Просыпалась с каждым днём всё труднее и неохотнее. Всё непонятнее становилась граница сна и яви. То ли во сне ходили и бегали-кричали незнакомые дети, а может, наяву деловито суетилась взрослая женщина, среднего роста, средних лет. Эта всегда при деле: то стирает, то метёт, то моет.
Знала Старуха только одну из них, постарше, Наталью. Эта с ней всегда. Дочь.
Вечерами старуха подолгу лежала, глядя во тьму непонимающими глазами, бормотала что-то несвязное. Часто просыпалась от позывов, ковыляла с клюкой в туалет.
Кухня стояла отдельно от дома, и, когда её звали поесть, Старуха добиралась туда сама. Днём, к позднему завтраку, – из дома с высоким крыльцом. Вечером – из садовой качалки, где дремала всё остающееся от еды и ночного пребывания в кровати время. Каждое утро на качалку выносили из душа старые подушки, а с заходом солнца – успеть до вечерней сырости! – убирали.
Ещё сама справлялась с едой, которую ей клали на тарелку. Часто интересовалась, что это перед ней. Ни блюд, ни продуктов почти не различала. Из вкусов остались сладкий и солёный.
Сама справлялась с туалетными делами и переодеванием. Закидывала ноги через бортик ванны – когда мыться.
Эта Старуха была из великих. Сильных духом. Крепких невероятно.
Верующие говорят – Бог должен призвать, забрать к себе. Во всё вот это вот она не верила. На самом деле, она просто не знала, куда уходить, и потому цепко держалась за жизнь. За жизнь после жизни.

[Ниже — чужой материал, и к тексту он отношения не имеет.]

-- ==== Sys2Proof/Laws/Scheduler.lean ====
section
/-! SUPPORT. What a grant can do (R163, R166, R168), said once for the pending queues and for the urgent slots: the answer of the owner for the winner the command names, and nothing otherwise. -/

namespace Sys2Proof.Machine

open Sys2Proof.Safety

/-! ## A grant command that names the winner's kind -/

theorem grantHead_wins {α : Type} {sel : ServiceReq → Option α}
    {owner : PortId → α → State → Answer} {s : State} {p : PortId} {q : Queued}
    {rest : List Queued} {a : α} (w : Wins p q rest s) (h : sel q.req = some a) :
    grantHead sel owner s =
      granted p q.tag (reqKind q.req) (owner p a (grantsHead p (reqNames q.req) s)).code
        (owner p a (grantsHead p (reqNames q.req) s)).data
        (owner p a (grantsHead p (reqNames q.req) s)).st := by
  simp only [grantHead, w.1, w.2, h, answerGrant_eq]

theorem grantUrgent_wins {owner : Urgent → State → Answer} {s : State} {p : PortId} {u : Urgent}
    (w : WinsUrgent p u s) :
    grantUrgent owner s =
      granted p u.tag 10 (owner u (grantsUrgent p (slotOf u.slot) s)).code
        (owner u (grantsUrgent p (slotOf u.slot) s)).data
        (owner u (grantsUrgent p (slotOf u.slot) s)).st := by
  simp only [grantUrgent, w.1, w.2, answerGrant_eq]

/-! ## A grant command that names another kind than the winner's -/

/-- A grant answers a winner that the command selects, or changes nothing. -/
theorem grantHead_cases {α : Type} (sel : ServiceReq → Option α)
    (owner : PortId → α → State → Answer) (s : State) :
    grantHead sel owner s = s ∨
      ∃ p q rest a, Wins p q rest s ∧ sel q.req = some a ∧
        grantHead sel owner s =
          answerGrant p q.tag (reqKind q.req) (owner p a (grantsHead p (reqNames q.req) s)) := by
  unfold grantHead
  cases hw : winner s with
  | none => exact Or.inl rfl
  | some w =>
    cases w with
    | urgent p => exact Or.inl rfl
    | head p =>
      cases hq : (port p s).queue with
      | nil => simp only [hq]; exact Or.inl trivial
      | cons q rest =>
        cases ha : sel q.req with
        | none => simp only [hq, ha]; exact Or.inl trivial
        | some a =>
          refine Or.inr ⟨p, q, rest, a, ⟨hw, hq⟩, ha, ?_⟩
          simp only [hq, ha]

/-- An urgent grant answers the winning urgent slot, or changes nothing. -/
theorem grantUrgent_cases (owner : Urgent → State → Answer) (s : State) :
    grantUrgent owner s = s ∨
      ∃ p u, WinsUrgent p u s ∧
        grantUrgent owner s =
          answerGrant p u.tag 10 (owner u (grantsUrgent p (slotOf u.slot) s)) := by
  unfold grantUrgent
  cases hw : winner s with
  | none => exact Or.inl rfl
  | some w =>
    cases w with
    | head p => exact Or.inl rfl
    | urgent p =>
      cases hu : (port p s).urgent with
      | none => simp only [hu]; exact Or.inl trivial
      | some u =>
        refine Or.inr ⟨p, u, ⟨hw, hu⟩, ?_⟩
        simp only [hu]

/-! ## What a grant does to the ports before its owner acts -/

/-- The granted head leaves its port's queue, every other head loses (R166, R168). -/
theorem port_grantsHead (r p : PortId) (n : Option Slot) (s : State) :
    port r (grantsHead p n s) =
      if r = p then (port r s).popHead else (port r s).lose (tuning s) := by
  simp only [port, grantsHead, imap_get]

/-- The granted urgent slot becomes empty, every head loses (R166, R168). -/
theorem port_grantsUrgent (r p : PortId) (n : Option Slot) (s : State) :
    port r (grantsUrgent p n s) =
      if r = p then { (port r s).lose (tuning s) with urgent := none }
      else (port r s).lose (tuning s) := by
  simp only [port, grantsUrgent, imap_get]

/-- A head that loses keeps everything of its port but its age, guard count and overdue flag (R168). -/
theorem lose_keeps (t : Tuning) (p : PortState) :
    p.lose t = { p with age := (p.lose t).age, guards := (p.lose t).guards,
                        overdue := (p.lose t).overdue } := by
  unfold PortState.lose
  split
  · rfl
  · split <;> rfl

/-- An urgent slot that wins a grant is occupied (R166). -/
theorem winner_urgent {s : State} {p : PortId} (h : winner s = some (.urgent p)) :
    ((port p s).urgent).isSome = true := by
  unfold winner at h
  split at h
  · next q hq =>
    cases h
    simpa using List.find?_some hq
  · split at h
    · cases h
    · cases hb : bestHead s s.sched.order with
      | none => rw [hb] at h; cases h
      | some b => rw [hb] at h; cases h

/-- The best head of a list of ports is the head of a non-empty queue (R166). -/
theorem bestHead_some {s : State} {l : List PortId} {p : PortId} {n : Nat}
    (h : bestHead s l = some (p, n)) : portScore p s = some n := by
  induction l generalizing p n with
  | nil => simp [bestHead] at h
  | cons r l ih =>
    unfold bestHead at h
    split at h
    · exact ih h
    · next m hm _ => cases h; exact hm
    · next m q k hm hb =>
      split at h
      · cases h; exact hm
      · cases h; exact ih hb

/-- A head that wins a grant is in its port's queue (R166). -/
theorem winner_head {s : State} {p : PortId} (h : winner s = some (.head p)) :
    ∃ q rest, (port p s).queue = q :: rest := by
  unfold winner at h
  split at h
  · cases h
  · split at h
    · next r hr =>
      cases h
      have := List.find?_some hr
      cases hq : (port p s).queue with
      | nil => simp [hq] at this
      | cons q rest => exact ⟨q, rest, rfl⟩
    · cases hb : bestHead s s.sched.order with
      | none => rw [hb] at h; cases h
      | some b =>
        rw [hb] at h
        cases h
        have := bestHead_some (p := b.1) (n := b.2) hb
        cases hq : (port b.1 s).queue with
        | nil => simp [portScore, hq] at this
        | cons q rest => exact ⟨q, rest, rfl⟩

end Sys2Proof.Machine
end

В фильме «Сибириада» с Вечным дедом так говорили:
– ЗдорОво, дед. Всё ещё живёшь, не помер?
– Умирает не старый, а поспелый. А я, видать, не поспел ещё…
Здесь, на дачном участке, всё построила и создала она, Старуха. В упадок сад привели другие, эти суетящиеся и бегающие-кричащие. Огород извели. Кое-Где остался запущенный газон, но больше одуванчики, сныть да крапива, – правда, всё регулярно косили.
Она выстроила первый дом в начале 80-х. Сруб пять на пять, летняя веранда, терраса. Печку кирпичную поставила – кажется, против правил.
Разбила сад-огород. Десять плодовых деревьев, кусты, теплица, клубника, цветы...
Пристроила к старому дому такую же площадь в 2007, когда родилась правнучка. Оба в два этажа. Тёплая кухня, тёплый душ.
Никто никогда ни в чём не помогал. Не поддерживал. Всё сама.
Ну и ладно!
Уж как она эту дачу любила, нет слов!
Участки от работы стали очень вовремя распределять, ей было немного за пятьдесят. Захотелось трудиться на земле.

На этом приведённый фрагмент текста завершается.